Tears and Shadows

A small breeze blows by and you start to tremble. I look around the room. You're packing your things. There are boxes on the bed and garbage bags on the floor. I don't know what you're doing. Why are you packing? I don't understand.

I place my hand on your shoulder to keep you steady, but you start to cry harder. You hold your head in hands. I move in front of you to see your beautiful face, but I can only see your tears. You pick your head up and look at me. I take your hands in mine. You seem as if you can't see me, as if you're looking right through me. I start to wipe a tear falling from your eye but it keeps falling.

You get up from the bed and side step me. I see you go over to the mirror. You pick up the picture we took last week. You looked unbelievable that night. You had that special sparkle in your eye. My eyes were glued to you. Now you pick up a picture from high school. We look different from then. I had blonde hair back in high school with the blue stripe that I thought was cool. My hair is finally one color and a natural color at that. As each year has passed you've become more beautiful. Your hair is shorter and lighter, but still as beautiful as ever.

You drop the pictures and start to cry again. You can barely hold yourself up. I wrap my arms around you for support, but you don't hold onto me. I lean in close to you and ask you softly, "Lynn, what's wrong? Why are you crying?"
You hesitate to answer me. "Why did you leave? I can't do this alone!"
I stare at you confused. "I didn't leave. I'm right here. I'll always be here."

You push me away and start to grab something out of your back pocket. You throw it on the dresser by the pictures. You turn away and sit on the bed again. I pick up the object you threw against the mirror. Its a service card. Who died? I don't remember a funeral. I turn over the card and read what it says: 'In loving memory Matthew Jay Willis 1983-2005. A beloved friend, brother, son and father-to-be.' I drop the card on the dresser.

I remember now. I was driving home from the studio to see you. You had phoned me asking me to come home early. You had to tell me something important. I was at a stop light and as it turned green, a guy ran through the red light. The bright lights blinded me and everything afterwards was black.

I died. I never got to see you or hear the news.
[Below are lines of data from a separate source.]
@[simp] theorem State.faultClear_kept (src kind : Nat) : (s.faultClear src kind).1.kept = s.kept := by
  unfold State.faultClear
  (repeat' split) <;> simp

@[simp] theorem State.faultForce_kept (c : HostCmd) : (s.faultForce c).1.kept = s.kept := by
  unfold State.faultForce
  split <;> simp

@[simp] theorem State.enterSleep_kept (v : Nat) : (s.enterSleep v).kept = s.kept := by simp [State.enterSleep]

@[simp] theorem State.powerState_kept (v : Nat) : (s.powerState v).1.kept = s.kept := by
  unfold State.powerState
  dsimp only
  (repeat' split) <;> simp

@[simp] theorem State.powerRow_kept (c : HostCmd) (v : Nat) : (s.powerRow c v).kept = s.kept := by
  simp [State.powerRow]

@[simp] theorem State.wakeComplete_kept : s.wakeComplete.kept = s.kept := by simp [State.wakeComplete]

@[simp] theorem State.mirroredSetting_kept (c : HostCmd) (stamp : Nat) :
    (s.mirroredSetting c stamp).1.kept = s.kept := by
  simp [State.mirroredSetting]

@[simp] theorem State.setRole_kept (standby : Bool) (stamp : Nat) : (s.setRole standby stamp).kept = s.kept := by
  simp [State.setRole]

@[simp] theorem State.pairRow_kept (c : HostCmd) (action : Nat) {f : Nat → State → State}
    (hf : ∀ n t, (f n t).kept = t.kept) : (s.pairRow c action f).kept = s.kept := by
  simp [State.pairRow, hf]

@[simp] theorem State.failover_kept : s.failover.1.kept = s.kept := by simp [State.failover]

@[simp] theorem State.spareSwap_kept (n source : Nat) : (s.spareSwap n source).1.kept = s.kept := by
  unfold State.spareSwap
  dsimp only
  (repeat' split) <;> simp

/-! ### Loading and firmware -/

@[simp] theorem State.loadOpen_kept (base size xfer : Nat) : (s.loadOpen base size xfer).kept = s.kept := by
  simp [State.loadOpen]

@[simp] theorem State.loadClose_kept : s.loadClose.kept = s.kept := by simp [State.loadClose]

@[simp] theorem State.g6Bytes_kept (a n : Nat) : (s.g6Bytes a n).2.kept = s.kept := by
  unfold State.g6Bytes
  (repeat' split) <;> simp

@[simp] theorem State.loadTable_kept (x : Section) : (s.loadTable x).kept = s.kept := by simp [State.loadTable]

@[simp] theorem State.loadG6_kept (x : Section) : (s.loadG6 x).1.kept = s.kept := by
  unfold State.loadG6
  dsimp only
  (repeat' split) <;> simp

@[simp] theorem State.unload_kept : s.unload.kept = s.kept := by simp [State.unload]

@[simp] theorem State.domainReset_kept (kind i : Nat) : (s.domainReset kind i).kept = s.kept := by
  unfold State.domainReset
  split <;> simp

@[simp] theorem State.fwBytes_kept (a n : Nat) : (s.fwBytes a n).2.kept = s.kept := by
  unfold State.fwBytes
  split <;> simp

@[simp] theorem State.fwVerify_kept (a n : Nat) : (s.fwVerify a n).2.kept = s.kept := by
  grind [State.fwVerify, State.fwBytes_kept]

@[simp] theorem State.fwCheck_kept (c : HostCmd) : (s.fwCheck c).1.kept = s.kept := by simp [State.fwCheck]

@[simp] theorem State.fwWrite_kept (c : HostCmd) : (s.fwWrite c).1.kept = s.kept := by
  have h := s.fwVerify_kept (c.par 0 8) (c.par 8 4)
  unfold State.fwWrite
  split <;> simp_all

@[simp] theorem State.fwRow_kept (c : HostCmd) (action : Nat) : (s.fwRow c action).kept = s.kept := by
  unfold State.fwRow
  split
  · rfl
  · refine State.serve_kept s _ c fun n b t => ?_
    split <;> simp

@[simp] theorem State.fwVerified_kept : s.fwVerified.kept = s.kept := by
  unfold State.fwVerified
  split
  next a n _ =>
    extract_lets boot s0
    have hverify := s0.fwVerify_kept a n
    have h0 : s0.kept = s.kept := by simp [s0]
    rw [h0] at hverify
    clear_value s0
    split
    next r t ht => simpa [ht] using hverify
    next img t ht =>
      have hkept : t.kept = s.kept := by simpa [ht] using hverify
      simp [hkept]
  next => rfl

@[simp] theorem State.fwWritten_kept : s.fwWritten.kept = s.kept := by
  unfold State.fwWritten
  split <;> simp

/-! ### The configuration check -/

@[simp] theorem State.examine_kept : s.examine.kept = s.kept := by simp [State.examine]
@[simp] theorem State.riseCore_kept (n : Nat) : (s.riseCore n).kept = s.kept := by simp [State.riseCore]
@[simp] theorem State.riseQuenched_kept : s.riseQuenched.kept = s.kept := by simp [State.riseQuenched]
@[simp] theorem State.riseTinder_kept : s.riseTinder.kept = s.kept := by simp [State.riseTinder]
@[simp] theorem State.risePair_kept : s.risePair.kept = s.kept := by simp [State.risePair]
@[simp] theorem State.rise_kept : s.rise.kept = s.kept := by simp [State.rise]
@[simp] theorem State.checkPass_kept : s.checkPass.kept = s.kept := by simp [State.checkPass]

@[simp] theorem State.checkFail_kept (x : Nat × Nat × Nat) : (s.checkFail x).kept = s.kept := by
  simp [State.checkFail]

@[simp] theorem State.checkDone_kept : s.checkDone.kept = s.kept := by
  unfold State.checkDone
  dsimp only
  (repeat' split) <;> simp

/-! ### Replay -/

@[simp] theorem State.replayEnd_kept : s.replayEnd.kept = s.kept := by simp [State.replayEnd]

@[simp] theorem State.replayWord_kept (a : Nat) : (s.replayWord a).2.kept = s.kept := by
  grind [State.replayWord, State.g6Read_kept]

@[simp] theorem State.replayTake_kept (a n count : Nat) : (s.replayTake a n count).kept = s.kept := by
  refine foldl_kept (fun t k => ?_) _ _
  grind [State.replayWord_kept, State.addInput_kept, State.tndDisc_kept]

@[simp] theorem State.replayRead_kept : s.replayRead.kept = s.kept := by
  have hword := s.replayWord_kept s.tinder.replayAt
  unfold State.replayRead
  dsimp only
  split
  · simp
  · split
    next t ht => simpa [ht] using hword
    next h t ht =>
      have hkept : t.kept = s.kept := by simpa [ht] using hword
      simp [hkept]

@[simp] theorem State.replayJournal_kept : s.replayJournal.kept = s.kept := by simp [State.replayJournal]

/-! ### Power-good and the boot stages -/

@[simp] theorem State.release_kept : s.release.kept = s.kept := by simp [State.release]

@[simp] theorem State.powerGood_kept (rails : BitVec 7) : (s.powerGood rails).kept = s.kept := by
  simp [State.powerGood]

@[simp] theorem State.stage1_kept (r : StageResult) : (s.stage1 r).1.kept = s.kept := by
  unfold State.stage1
  (repeat' split) <;> simp

@[simp] theorem State.stage2_kept (r : StageResult) : (s.stage2 r).1.kept = s.kept := by
  unfold State.stage2
  dsimp only
  (repeat' split) <;> simp

@[simp] theorem State.stage3_kept (r : StageResult) : (s.stage3 r).1.kept = s.kept := by simp [State.stage3]
@[simp] theorem State.stage4_kept (r : StageResult) : (s.stage4 r).1.kept = s.kept := (rfl)

theorem State.buildEngine_kept {s : State} {e : Nat} {x : State × List (Nat × Nat)} (h : s.buildEngine e = some x) :
    x.1.kept = s.kept := by
  unfold State.buildEngine at h
  dsimp only at h
  split at h
  · cases h
  · obtain ⟨y, -, rfl⟩ := Option.map_eq_some_iff.mp h
    dsimp only
    split <;> simp

theorem State.buildAll_kept {s : State} {x : State × List (Nat × Nat)} (h : s.buildAll = some x) :
    x.1.kept = s.kept := by
  suffices hall : ∀ (es : List Nat) (acc : Option (State × List (Nat × Nat))), (∀ y, acc = some y → y.1.kept = s.kept) →
      ∀ x, es.foldl (fun acc e => match acc with
        | none => none
        | some (t, ms) => (t.buildEngine e).map (fun x => (x.1, ms ++ x.2))) acc = some x → x.1.kept = s.kept from
    hall s.engines _ (fun y hy => by rw [← Option.some.inj hy]) x h
  intro es
  induction es with
  | nil => exact fun acc hacc => hacc
  | cons e es ih =>
    intro acc hacc
    refine ih _ fun y hy => ?_
    cases acc with
    | none => exact absurd hy (by simp)
    | some a =>
      obtain ⟨z, hz, rfl⟩ := Option.map_eq_some_iff.mp hy
      exact (State.buildEngine_kept hz).trans (hacc a rfl)

@[simp] theorem State.stage5_kept : s.stage5.1.kept = s.kept := by
  unfold State.stage5
  dsimp only
  split
  next => rfl
  next t ms ht => simp [State.buildAll_kept ht]

@[simp] theorem State.stage6Group_kept (r : StageResult) (board : List Byte) (g : Nat) :
    (s.stage6Group r board g).kept = s.kept := by
  simp [State.stage6Group]

@[simp] theorem State.stage6_kept (r : StageResult) : (s.stage6 r).1.kept = s.kept := by simp [State.stage6]
@[simp] theorem State.stage7_kept (r : StageResult) : (s.stage7 r).1.kept = s.kept := by simp [State.stage7]

@[simp] theorem State.stageWork_kept (k : Nat) (r : StageResult) : (s.stageWork k r).1.kept = s.kept := by
  unfold State.stageWork
  split <;> simp

@[simp] theorem State.bootReport_kept (k : Nat) (r : Report) : (s.bootReport k r).kept = s.kept := by
  simp [State.bootReport]

@[simp] theorem State.stageEnd_kept (r : StageResult) : (s.stageEnd r).kept = s.kept := by simp [State.stageEnd]
@[simp] theorem State.refBack_kept : s.refBack.kept = s.kept := by simp [State.refBack]

/-! ### An idle grain -/

@[simp] theorem State.idle_kept : s.idle.kept = s.kept := by simp [State.idle]

end

end Sys2Proof.Machine
end

section
/-!
Register writes reach SEC_PROG, so what makes them leaves the fuses and the queue, and keeps fuse programming sound (R449).
-/
namespace Sys2Proof.Machine

/-- From `s` to `t` the fuses and the queue of waiting commands stand, and sound fuse programming stays sound. -/
def State.Stands (s t : State) : Prop := t.fuse = s.fuse ∧ t.pending = s.pending ∧ (s.progSound → t.progSound)

section
variable {s t u : State}

theorem State.Stands.of_kept (h : t.kept = s.kept) : s.Stands t := by
  simp only [State.kept, Prod.mk.injEq] at h
  obtain ⟨hfuse, hprog, hpending⟩ := h
  refine ⟨hfuse, hpending, fun hs k v hp => ?_⟩
  rw [hfuse]
  exact hs k v (hprog ▸ hp)

theorem State.Stands.refl (s : State) : s.Stands s := .of_kept rfl

theorem State.Stands.trans (h : s.Stands t) (h' : t.Stands u) : s.Stands u :=
  ⟨h'.1.trans h.1, h'.2.1.trans h.2.1, fun hs => h'.2.2 (h.2.2 hs)⟩

theorem State.Stands.kept (h : s.Stands t) (hk : u.kept = t.kept) : s.Stands u := h.trans (.of_kept hk)

theorem State.Stands.after (hk : t.kept = s.kept) (h : t.Stands u) : s.Stands u := (State.Stands.of_kept hk).trans h

theorem State.Stands.ite {p : Prop} [Decidable p] (h : s.Stands t) (h' : s.Stands u) : s.Stands (if p then t else u) := by
  split
  · exact h
  · exact h'

theorem State.Stands.ite_fst {p : Prop} [Decidable p] {y z : State × Result} (h : s.Stands y.1) (h' : s.Stands z.1) :
    s.Stands (if p then y else z).1 := by
  split
  · exact h
  · exact h'

theorem State.Stands.foldl {α : Type} {g : State → α → State} (hg : ∀ (s : State) (a : α), s.Stands (g s a)) (xs : List α) :
    ∀ s : State, s.Stands (xs.foldl g s) := by
  induction xs with
  | nil => exact .refl
  | cons x xs ih => exact fun s => (hg s x).trans (ih _)

end

section
variable (s : State)

/-- A fuse program that starts is a ROLLBACK above the counter, or none. -/
theorem State.secProg_stands (action slot value : Nat) : s.Stands (s.secProg action slot value) := by
  unfold State.secProg
  extract_lets t u sec
  have ht : t.kept = s.kept := by simp [t]
  have hu : u.kept = s.kept := (t.wr_kept ..).trans ht
  obtain ⟨hfuse, hpending, -⟩ := State.Stands.of_kept hu
  split
  · exact .of_kept ht
  split
  · exact .of_kept ((t.wr_kept ..).trans ht)
  split
  · exact .of_kept ((t.wr_kept ..).trans ht)
  next hok =>
    refine ⟨hfuse, hpending, fun _ k v hp => ?_⟩
    obtain ⟨rfl, -, rfl⟩ : action = 1 ∧ slot = k ∧ value = v := by simpa using hp
    have hbelow : s.fuse.rollback < value := by
      by_contra hlow
      exact hok (by simp [State.fuseRefused, hlow])
    show u.fuse.rollback ≤ value
    rw [hfuse]
    exact hbelow.le

/-- Writes of every register but SEC_PROG leave the fuse programming. -/
theorem State.regWrite_kept {p : Place} (h : p.reg ≠ .SEC_PROG) (v m stamp : Nat) : (s.regWrite p v m stamp).kept = s.kept := by
  unfold State.regWrite
  split
  · rfl
  · split
    case h_24 hreg => exact absurd hreg h
    all_goals simp

theorem State.regWrite_stands (p : Place) (v m stamp : Nat) : s.Stands (s.regWrite p v m stamp) := by
  by_cases h : p.reg = .SEC_PROG
  · simp only [State.regWrite, h]
    split
    · exact .refl s
    · split
      · exact s.secProg_stands ..
      · exact .refl s
  · exact .of_kept (s.regWrite_kept h v m stamp)

theorem State.busWrite_stands (a v : Nat) (lo hi : Bool) (stamp : Nat) : s.Stands (s.busWrite a v lo hi stamp) := by
  have hhigh (t : State) : t.Stands (if hi then (match t.place (a + 4) with
      | some q => t.regWrite q (v / 2 ^ 32) (2 ^ 32 - 1) stamp | none => t) else t) := by
    split
    · split
      · exact t.regWrite_stands ..
      · exact .refl t
    · exact .refl t
  unfold State.busWrite
  dsimp only
  split
  next p _ =>
    split
    · exact s.regWrite_stands ..
    · refine State.Stands.trans ?_ (hhigh _)
      split
      · exact s.regWrite_stands ..
      · exact .refl s
  next => exact hhigh s

theorem State.storeWord_stands (n w : Nat) (v : Word) : s.Stands (s.storeWord n w v) := by
  unfold State.storeWord
  split
  · exact .of_kept (by simp)
  · exact s.busWrite_stands ..

theorem State.storeHalf_stands {t : State} {n w h : Nat} {v : Word} (ht : s.storeHalf n w h v = some t) : s.Stands t := by
  have hread := s.sramRead_kept n w
  unfold State.storeHalf at ht
  split at ht
  · obtain rfl := Option.some.inj ht
    exact s.busWrite_stands ..
  · split at ht
    next x u hu =>
      obtain rfl := Option.some.inj ht
      exact .of_kept (by simpa [hu] using hread)
    next => cases ht

theorem State.rwrDo_stands (n : Nat) (k : Packet) : s.Stands (s.rwrDo n k) := by
  unfold State.rwrDo
  dsimp only
  split
  · exact (State.Stands.foldl (fun t x => t.storeWord_stands ..) _ s).kept (State.sendAck_kept ..)
  · split
    next t ht => exact (s.storeHalf_stands ht).kept (by simp)
    next => exact .of_kept (by simp)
You're pregnant; that's what you wanted to tell me. I'm sorry I found out this way. Now I understand what you meant by why did leave. You never felt my arms around you. You didn't hear me talk to you. I'm a ghost. You don't know I'm here. I place my hand on your stomach to feel our baby. You place your hand over mine but you can't feel me.

I look at you and whisper quietly although you can't hear me, "I'm here."
You look at me as if you see me. "I know," you reply as if you heard me.

There's a knock on the door. You got to answer it and I follow close behind. You look out of the peep hole. You wiped the tears and opened the door. There stands James, good old James. He kisses your forehead and I can tell your trying hard to hold back your tears.

James walks behind you as you go into our bedroom. He grabs two boxes while you grab the garbage bags. You pick up the pictures and the service card placing them in your purse. You look around all the rooms of the apartment as you said your tearful good-bye to our home. You turn your back to the life we once shared.

James is standing in the doorway staring into space. He's probably thinking of some of the drunken nights we had. He picks up the boxes from the floor as he turns to leave. But as he turns I say, "Take care of Lynn for me." James looks inside the apartment one last time. "I will, Matt. I will."